Using Twitter is not a ‘requirement’ at a conference. However, a name badge is! Coming in all shapes, sizes and colours, our badges contain simple details such as our name and our affiliated institutions. SpotOn took this to a whole new level with the introduction of interactive name badges, created by Blendology. These snazzy gadgets allowed conference goers to ‘tap in’ with people they met and interacted with, creating an electronic timeline of who you met and when.


Seen as a modern approach to the business card, you were then able to access information for the people you had ‘tapped’, including their email address and Twitter handle. Each delegate’s Blendology profile could be personalised in advance, so everyone had full control of what information was shared. Despite a small amount of animosity from people concerned with handling of the data generated, I’m sure the majority would agree that these were a superb icebreaker and common conversation topic (not to mention generating a few games) thereby making networking a much less daunting task. I think these interactive badges would be an asset to any conference, with the possibility for the data you can share being endless. Their implementation at science conferences could be of real benefit: imagine being at an academic conference, networking and collaborating with fellow scientists, and upon ‘tapping in’ with them knowing that alongside their key contact details you have just obtained the links to their key publications. I think in a few years time these will be conference stalwarts. Not to mention they’re vital if you’re the sort of person who is hopeless at remembering people from their name alone.
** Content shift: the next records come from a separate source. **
-- ==== Sys2Proof/Machine/Ops.lean ====
section
/-! DEFINITION. The issue of a word, from its decode checks to its retirement, taking a fault and returning from one. -/

namespace Sys2Proof.Machine

/-! ## Taking a fault -/

/-- Every warp of a group stops for good (R357, R342). -/
def stopWarps (gr : Group) : Group :=
  { gr with warps := gr.warps.map fun w => { w with
      lanes := w.lanes.map fun l => { l with exited := true }
      holds := [], outs := [], parked := none, fault := none, ended := true } }

/-- A fault without a handler ends its group (R357): its warps stop, the record is posted, the node fails with FAULT. -/
def endFaultedGroup (s : State) (gr : Group) (r : FaultRec) : State :=
  failGroupNode (postCtx (modGroup s gr.id stopWarps) gr.ctx 1 r.pc.toNat 0 0 (some r)) gr 5

/-- The group that a PAGE of a group's word saves (R191): a user logit kernel is saved with its issuing group (R362). -/
def pagedGroup (gr : Group) : Nat := match gr.kind with | .subgroup owner _ _ => owner | _ => gr.id

/-- A PAGE of a group's word saves its group (R191, R395). -/
def savePaged (s : State) (gr : Group) (r : FaultRec) : State :=
  haltAndSave (modGroup s (pagedGroup gr) fun x => if x.life ≠ .resident then x else
    { x with waitVa := some (r.d0, r.d1.toNat % 256, r.d1.toNat / 256 == 1) }) (pagedGroup gr) .page

/-- The other word of a warp's selection has still to issue (R101). -/
def otherWord (s : State) (g w : Nat) : Bool := s.issue.any fun x => x.group == g && x.warp == w

/-- TAKING A FAULT (R349 to R351): a PAGE saves the group (R191, R395), after the other word of the selection; in a user
logit kernel any other fault ends the sub-group with its code (R342); elsewhere it is recorded in the warp, which stops
until trap entry. Of two faults of one selection the first is recorded and the second word counts as not executed. -/
def takeFault (s0 : State) (g w : Nat) (r : FaultRec) : State :=
  let s := if r.code = .eccu ∧ r.deferred = false then countEcc s0 (eccKind s0 r.d0.toNat) else s0
  match group? s g with
  | none => s
  | some gr =>
    if ((gr.warps[w]?).bind (·.fault)).isSome then s
    else if r.code = .page then
      if otherWord s g w then modWarp s g w fun x => { x with fault := some r } else savePaged s gr r
    else match gr.kind, gr.logits with
      | .subgroup _ _ _, some (b, _, slot, n) =>
        modGroup s g fun x => { stopWarps x with logits := some (b, Code.num r.code, slot, n) }
      | _, _ => modWarp s g w fun x => { x with fault := some r }

/-- The fault record of a word (R355). -/
def recordOf (s : State) (e : Env) (c : Code) (lanes : Mask) (d0 d1 : DWord) : FaultRec :=
  { code := c, handler := e.wp.handler.isSome, deferred := false, lanes := lanes, live := e.live, atPc := e.atPc, pc := e.pc
    word := e.word, d0 := d0, d1 := d1, clock := clockOf s e.gr, warp := e.wp.index }

/-! ## Trap entry -/

/-- The registers above the granted count that trap entry supplies as temporary rows (R353). -/
def tempRegs (granted : Nat) : List Nat := (List.range 16).map (240 + ·) |>.filter (granted ≤ ·)

/-- The bytes 0 to 6,143 of a trap frame (R354): the hardware never writes the rest. -/
def trapFrame (s : State) (gr : Group) (wp : Warp) (r : FaultRec) (temps : List Nat) : List Byte :=
  faultBytes r ++ leBytes 4 (~~~(aliveLanes wp)).toNat ++ zeros 4 ++ leBytes 1 (gr.granted / 8) ++ zeros 55 ++
  (wp.lanes.flatMap fun l => leBytes 8 l.pc.toNat) ++ zeros 128 ++
  ((List.range 256).flatMap fun k => leBytes 4 (keyMask wp.pending k)) ++
  ((List.range 256).flatMap fun k => leBytes 4 (keyMask wp.tags k)) ++ zeros 1536 ++
  ((List.range 16).flatMap fun j => (List.range 32).flatMap fun l =>
    leBytes 4 (if temps.contains (240 + j) then 0 else (regRead s gr wp (240 + j) l).toNat))

/-- A warp that holds a word which cannot be interrupted: a region operation or a user logit kernel. -/
def busyHold (wp : Warp) : Bool := wp.holds.any fun h => match h.kind with | .region _ _ => true | .ulcall _ _ => true | _ => false

/-- Steps 5 and 6 of R353 in the warp. -/
def enterWarp (ctxVec frame : DWord) (temps : List Nat) (r : FaultRec) (tagged : List (Nat × Word)) (wp : Warp) : Warp :=
  let w1 := temps.foldl (fun w k => { w with regs := (List.range 32).foldl (fun m l => sput m (32 * k + l) 0) w.regs }) wp
  { w1 with
    lanes := w1.lanes.map fun l => { l with pc := if l.exited then l.pc else ctxVec, yields := 0, age := 0 }
    pending := [], tags := w1.tags.filter fun k => k / 32 < 240
    predictor := [], holds := [], fault := none, yielding := none, trapHalt := false
    affine := w1.affine.filter fun r => decide (r < 240)
    handler := some { frame := frame, temps := temps, cause := r, tagged := tagged } }
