/-- The top level L. -/
def Region.top (r : Region) : Nat := (Region.counts r).length

/-- Node width in bytes (R245). -/
def nodeWidth (ty agg : Nat) : Nat :=
  if agg = 0 then (if ty = 0 then 4 else if ty = 1 then 8 else 16)
  else if agg = 3 then (if ty = 2 then 16 else 8)
  else if ty = 2 then 8 else 4

def roundUp256 (x : Nat) : Nat := (x + 255) / 256 * 256

/-- The backing bytes of levels 1 to L (R246). -/
def backingSize (n ty agg : Nat) : Nat := ((levelCounts 14 n).map fun c => roundUp256 (c * nodeWidth ty agg)).sum

/-- The offset of level k in the backing (R246). -/
def levelOffset (r : Region) (k : Nat) : Nat := (((Region.counts r).take (k - 1)).map fun c => roundUp256 (c * nodeWidth r.ty r.agg)).sum

/-- The lowest level held in the unit's slot: whole levels from the top, within 24 KiB (R247). -/
def slotBase (r : Region) : Nat :=
  let x := (Region.counts r).reverse.foldl (fun (a : Nat × Nat × Bool) c =>
    let b := a.1 + c * nodeWidth r.ty r.agg
    if a.2.2 && b ≤ 24576 then (b, a.2.1 - 1, true) else (a.1, a.2.1, false)) (0, Region.top r + 1, true)
  x.2.1

/-- The better of two indexed values: the greater, among equals the lower index; a NaN never wins (R252). -/
def betterIdx (f32 : Bool) (a b : NodeVal) : NodeVal :=
  if f32 then
    if isNan .f32 a.v.toNat then (if isNan .f32 b.v.toNat then (if a.i ≤ b.i then { a with v := Fmt.nan .f32 } else { b with v := Fmt.nan .f32 }) else b)
    else if isNan .f32 b.v.toNat then a
    else if fkey .f32 b.v.toNat > fkey .f32 a.v.toNat then b
    else if fkey .f32 b.v.toNat = fkey .f32 a.v.toNat ∧ b.i < a.i then b else a
  else if b.v > a.v then b else if b.v = a.v ∧ b.i < a.i then b else a

/-- comb of two present children, as the folds of R252 use it. -/
def comb2 (r : Region) (a b : NodeVal) : NodeVal :=
  if r.agg = 3 then betterIdx (r.ty == 0) a b
  else if r.ty = 0 then { v := fmnx .f32 (r.agg == 1) a.v.toNat b.v.toNat, i := 0 }
  else { v := if r.agg = 1 then max a.v b.v else min a.v b.v, i := 0 }

/-- comb over the present children (R252). -/
def comb (r : Region) (cs : List NodeVal) : NodeVal :=
  if r.agg = 0 then
    if r.ty = 0 then
      let c (k : Nat) : Nat := ((cs[k]?).map fun x => x.v.toNat).getD 0
      let add (x y : Nat) : Nat := fadd .f32 .rn false x y
      { v := add (add (c 0) (c 1)) (add (c 2) (c 3)), i := 0 }
    else { v := (cs.map (·.v)).sum, i := 0 }
  else match cs with
    | [] => { v := 0, i := 0 }
    | [x] => if r.agg = 3 then betterIdx (r.ty == 0) x x else x
    | x :: rest => rest.foldl (comb2 r) x

/-- One level from the level below it. -/
def levelUp (r : Region) : List NodeVal → List NodeVal
  | a :: b :: c :: d :: rest => comb r [a, b, c, d] :: levelUp r rest
  | [] => []
  | l => [comb r l]

/-- Levels 1 to L from the leaves (R259). -/
def buildLevels (r : Region) : Nat → List NodeVal → List (List NodeVal)
  | 0, _ => []
  | f + 1, xs => if xs.length ≤ 1 then [] else levelUp r xs :: buildLevels r f (levelUp r xs)

/-- The value of node j of level k (R259, R252). -/
def nodeAt (r : Region) (k j : Nat) : NodeVal :=
  ((if k = 0 then r.leaves else (r.levels[k - 1]?).getD [])[j]?).getD { v := 0, i := j }

/-- The children of node j of level k that exist. -/
def childVals (r : Region) (k j : Nat) : List NodeVal :=
  let below := if k ≤ 1 then r.leaves else (r.levels[k - 2]?).getD []
  (List.range 4).filterMap fun c => below[4 * j + c]?

/-- Bytes of a node in the backing (R245). -/
def nodeBytes (r : Region) (x : NodeVal) : List Byte :=
  if r.agg = 0 then leBytes (nodeWidth r.ty r.agg) (wrap 128 x.v).toNat
  else if r.agg = 3 then leBytes (Region.leaf r) (wrap 64 x.v).toNat ++ leBytes 4 x.i ++ (if r.ty = 2 then zeros 4 else [])
  else leBytes (Region.leaf r) (wrap 64 x.v).toNat

/-- Writes node j of level k to the backing (R246, R247). -/
def putNode (s : State) (r : Region) (k j : Nat) : State :=
  let va := r.backing + levelOffset r k + j * nodeWidth r.ty r.agg
  putHomeBytes s 0 (65536 * (sget? r.backPa (va / 65536)).getD 0 + va % 65536) (nodeBytes r (nodeAt r k j))

/-- Writes whole levels to the backing. -/
def putLevels (s : State) (r : Region) (ks : List Nat) : State :=
  ks.foldl (fun t k => (List.range ((Region.counts r)[k - 1]?.getD 0)).foldl (fun u j => putNode u r k j) t) s

/-- The levels below the slot, which live in the backing alone (R247). -/
def backingLevels (r : Region) : List Nat := (List.range (slotBase r)).filter (1 ≤ ·)
def slotLevels (r : Region) : List Nat := (List.range (Region.top r + 1)).filter fun k => decide (1 ≤ k) && decide (slotBase r ≤ k)

/-! ## Update records -/

/-- Recomputes the nodes of the path above level k (R252). -/
def recomputeUp (r : Region) (e : Nat) : Nat → Nat → Region
  | 0, _ => r
  | f + 1, k => if k > Region.top r then r else
    let j := e / 4 ^ k
    recomputeUp { r with levels := modAt r.levels (k - 1) fun l => setAt l j (comb r (childVals r k j)) } e f (k + 1)

/-- Adds a delta to the nodes of the path (R252). -/
def deltaUp (r : Region) (e : Nat) (dv : Int) : Region :=
  { r with levels := r.levels.mapIdx fun i l => modAt l (e / 4 ^ (i + 1)) fun x =>
      { x with v := if r.ty = 0 then (fadd .f32 .rn false x.v.toNat dv.toNat : Nat) else x.v + dv } }

/-- apply(rec) of R252. -/
def applyRec (r : Region) (q : URec) : Region :=
  let r1 := { r with leaves := setAt r.leaves q.elem { v := q.new, i := q.elem }, applied := r.applied + 1 }
  if r.agg = 0 ∧ r.delta then
    deltaUp r1 q.elem (if r.ty = 0 then (fsub .f32 .rn false q.new.toNat q.old.toNat : Nat) else q.new - q.old)
  else if Region.top r = 0 then r1
  else
    let parent := comb r (q.four.mapIdx fun i v => { v := v, i := 4 * (q.elem / 4) + i })
    recomputeUp { r1 with levels := modAt r1.levels 0 fun l => setAt l (q.elem / 4) parent } q.elem 14 2

/-- A range load of a warp to a region has not been answered: one that arrives while the region is rebuilt is answered
afterwards, and no record waits for it (R259). -/
def queryDue (s : State) (g w : Nat) (r : Region) : Bool :=
  match warp? s g w, group? s g with
  | some x, some gr => gr.ctx == r.ctx && x.outs.any fun o => match o with
      | .query _ _ q => q.region == r.num && (!r.building || decide (q.time < r.began))
      | _ => false
  | _, _ => false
At academic conferences, I am scared to speak to anybody who is not a fellow PhD student. There is a social hierarchy that we are afraid to break. SpotOn was attended by lots of important people, but yet I was not as afraid to speak to them due to the more open and relaxed conference environment. Are academic conferences in desperate need of a shake up? Should we be looking to these modernised communication conferences for inspiration? SpotOn and Sci Comm 2013 opened my eyes to what I believe academic conferences could become: a much more engaging and enjoyable environment in which scientists and science as a whole can thrive and evolve, developing science into a more open and accessible area that uses technology to interact more directly with everyone.